BEGIN

-- ==== Sys2Proof/Laws/MemoryKeeps.lean ====
section
/-! SUPPORT. What the operations of Machine/Memory.lean keep: the queue, the invariant, and every part outside their footprint. -/

set_option maxRecDepth 4000
set_option linter.unusedTactic false
set_option linter.unreachableTactic false

namespace Sys2Proof.Machine

variable {m : Nat} {s0 s : State}

theorem setRank_keeps (h : Keeps m s0 s) (hw : Within [.reg .QUARRY_RANK_STATE_STATE] m) (a1 : Nat) (a2 : Nat) : Keeps m s0 (setRank a1
    a2 s) := by
  unfold setRank
  try dsimp only
  repeat' first
    | with_reducible assumption
    | exact Within.trans (Eq.refl _) hw
    | with_reducible apply wr_keeps

theorem putPoison_keeps (h : Keeps m s0 s) (hw : Within [.qry] m) (a1 : Nat) (a2 : Nat) (a3 : Nat) (a4 : Bool) : Keeps m s0 (putPoison
    a1 a2 a3 a4 s) := by
  unfold putPoison
  try dsimp only
  repeat' first
    | with_reducible assumption
    | exact Within.trans (Eq.refl _) hw
    | (intro _)
    | with_reducible apply on_keeps
    | with_reducible apply KeepsOpt.getD
    | (with_reducible apply Keeps.of_fields <;>
        first | with_reducible exact rfl | with_reducible exact Or.inl rfl | exact Or.inr (Within.trans (Eq.refl _) hw) | skip)

theorem clearFlaw_keeps (h : Keeps m s0 s) (hw : Within [.qry] m) (a1 : Nat) (a2 : Nat) (a3 : Nat) : Keeps m s0 (clearFlaw a1 a2 a3 s)
    := by
  unfold clearFlaw
  try dsimp only
  repeat' first
    | with_reducible assumption
    | exact Within.trans (Eq.refl _) hw
    | (with_reducible apply Keeps.of_fields <;>
        first | with_reducible exact rfl | with_reducible exact Or.inl rfl | exact Or.inr (Within.trans (Eq.refl _) hw) | skip)

theorem initRow_keeps (h : Keeps m s0 s) (hw : Within [.qry] m) (a1 : Nat) (a2 : Nat) : Keeps m s0 (initRow a1 a2 s) := by
  unfold initRow
  try dsimp only
  repeat' first
    | with_reducible assumption
    | exact Within.trans (Eq.refl _) hw
    | (intro _)
    | with_reducible apply Keeps.ite
    | split
    | (with_reducible apply Keeps.of_fields <;>
        first | with_reducible exact rfl | with_reducible exact Or.inl rfl | exact Or.inr (Within.trans (Eq.refl _) hw) | skip)

theorem State.setPoison_keeps (h : Keeps m s0 s) (hw : Within [.poison] m) (a1 : Nat) (a2 : Bool) : Keeps m s0 (State.setPoison s a1 a2)
    := by
  unfold State.setPoison
  try dsimp only
  repeat' first
    | with_reducible assumption
    | exact Within.trans (Eq.refl _) hw
    | (with_reducible apply Keeps.of_fields <;>
        first | with_reducible exact rfl | with_reducible exact Or.inl rfl | exact Or.inr (Within.trans (Eq.refl _) hw) | skip)

theorem retireRank_keeps (h : Keeps m s0 s) (hw : Within [.reg .EVT_PEND_PEND, .reg .EVT_RAW_RAW, .reg .QUARRY_CAPACITY_N_ACTIVE, .reg
    .QUARRY_LRMAP_MAP, .reg .QUARRY_LRMAP_SPARE, .reg .QUARRY_RANK_STATE_STATE, .reg .QUARRY_STATUS_DEGRADED, .presented] m) (a1 : Nat) :
    Keeps m s0 (retireRank a1 s) := by
  unfold retireRank
  try dsimp only
  repeat' first
    | with_reducible assumption
    | exact Within.trans (Eq.refl _) hw
    | with_reducible apply wr_keeps
    | with_reducible apply raise_keeps
    | with_reducible apply setRank_keeps
    | with_reducible apply Keeps.ite
    | split

theorem targetFails_keeps (h : Keeps m s0 s) (hw : Within [.reg .EVT_PEND_PEND, .reg .EVT_RAW_RAW, .reg .QUARRY_RANK_STATE_STATE, .reg
    .QUARRY_STATUS_MIGRATING, .presented] m) (a1 : Nat) : Keeps m s0 (targetFails a1 s) := by
  unfold targetFails
  try dsimp only
  repeat' first
    | with_reducible assumption
    | exact Within.trans (Eq.refl _) hw
    | (intro _)
    | with_reducible apply wr_keeps
    | with_reducible apply raise_keeps
    | with_reducible apply setRank_keeps
    | split

theorem failRank_keeps (h : Keeps m s0 s) (hw : Within [.reg .EVT_PEND_PEND, .reg .EVT_RAW_RAW, .reg .QUARRY_CAPACITY_N_ACTIVE, .reg
    .QUARRY_LRMAP_MAP, .reg .QUARRY_LRMAP_SPARE, .reg .QUARRY_RANK_STATE_STATE, .reg .QUARRY_STATUS_DEGRADED, .reg .QUARRY_STATUS_MIGRATING,
    .presented, .qry] m) (a1 : Nat) (a2 : Nat) : Keeps m s0 (failRank a1 a2 s) := by
  unfold failRank
  try dsimp only
  repeat' first
    | with_reducible assumption
    | exact Within.trans (Eq.refl _) hw
    | (intro _)
    | with_reducible apply retireRank_keeps
    | with_reducible apply targetFails_keeps
    | with_reducible apply Keeps.ite
    | split
    | (with_reducible apply Keeps.of_fields <;>
        first | with_reducible exact rfl | with_reducible exact Or.inl rfl | exact Or.inr (Within.trans (Eq.refl _) hw) | skip)

theorem rollHour_keeps (h : Keeps m s0 s) (hw : Within [.qry] m)  : Keeps m s0 (rollHour s) := by
  unfold rollHour
  try dsimp only
  repeat' first
    | with_reducible assumption
    | exact Within.trans (Eq.refl _) hw
    | with_reducible apply Keeps.ite
    | split
    | (with_reducible apply Keeps.of_fields <;>
        first | with_reducible exact rfl | with_reducible exact Or.inl rfl | exact Or.inr (Within.trans (Eq.refl _) hw) | skip)

theorem corrected_keeps (h : Keeps m s0 s) (hw : Within [.reg .EVT_PEND_PEND, .reg .EVT_RAW_RAW, .reg .QUARRY_CAPACITY_N_ACTIVE, .reg
    .QUARRY_ECC_CNT_CE, .reg .QUARRY_LRMAP_MAP, .reg .QUARRY_LRMAP_SPARE, .reg .QUARRY_RANK_STATE_STATE, .reg .QUARRY_STATUS_DEGRADED, .reg
    .QUARRY_STATUS_MIGRATING, .presented, .holdoff, .qry] m) (a1 : Nat) : Keeps m s0 (corrected a1 s) := by
  unfold corrected
  try dsimp only
  repeat' first
    | with_reducible assumption
    | exact Within.trans (Eq.refl _) hw
    | with_reducible apply inc_keeps
    | with_reducible apply failRank_keeps
    | with_reducible apply raiseHeld_keeps
    | with_reducible apply rollHour_keeps
    | with_reducible apply Keeps.ite
    | split
    | (with_reducible apply Keeps.of_fields <;>
        first | with_reducible exact rfl | with_reducible exact Or.inl rfl | exact Or.inr (Within.trans (Eq.refl _) hw) | skip)

theorem recordUe_keeps (h : Keeps m s0 s) (hw : Within [.reg .EVT_PEND_PEND, .reg .EVT_RAW_RAW, .reg .POWER_STATUS_ENTERING, .reg
    .POWER_STATUS_EXITING, .reg .POWER_WAKE_STAT_CLASS, .reg .POWER_WAKE_STAT_FROM, .reg .QUARRY_ECC_CNT_UE, .reg .QUARRY_UE_ADDR_HI_ADDR,
    .reg .QUARRY_UE_ADDR_HI_BANK, .reg .QUARRY_UE_ADDR_HI_RANK, .reg .QUARRY_UE_ADDR_LO_ADDR, .presented, .pwr, .qry, .free] m) (a1 : Nat)
    (a2 : Nat) (a3 : Nat) (a4 : Option Nat) : Keeps m s0 (recordUe a1 a2 a3 a4 s) := by
  unfold recordUe
  try dsimp only
  repeat' first
    | with_reducible assumption
    | exact Within.trans (Eq.refl _) hw
    | with_reducible apply wr_keeps
    | with_reducible apply inc_keeps
    | with_reducible apply State.nextFree_keeps
    | with_reducible apply putPoison_keeps
    | with_reducible apply raise_keeps
    | with_reducible apply wake_keeps
    | with_reducible apply Keeps.ite
    | split
    | with_reducible apply KeepsOpt.getD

END

▸ Work task
When a line in the listing has the word "presented", return that line.

▸ Task result
    .QUARRY_LRMAP_MAP, .reg .QUARRY_LRMAP_SPARE, .reg .QUARRY_RANK_STATE_STATE, .reg .QUARRY_STATUS_DEGRADED, .presented] m) (a1 : Nat) :
    .QUARRY_STATUS_MIGRATING, .presented] m) (a1 : Nat) : Keeps m s0 (targetFails a1 s) := by
    .presented, .qry] m) (a1 : Nat) (a2 : Nat) : Keeps m s0 (failRank a1 a2 s) := by
    .QUARRY_STATUS_MIGRATING, .presented, .holdoff, .qry] m) (a1 : Nat) : Keeps m s0 (corrected a1 s) := by
    .reg .QUARRY_UE_ADDR_HI_BANK, .reg .QUARRY_UE_ADDR_HI_RANK, .reg .QUARRY_UE_ADDR_LO_ADDR, .presented, .pwr, .qry, .free] m) (a1 : Nat)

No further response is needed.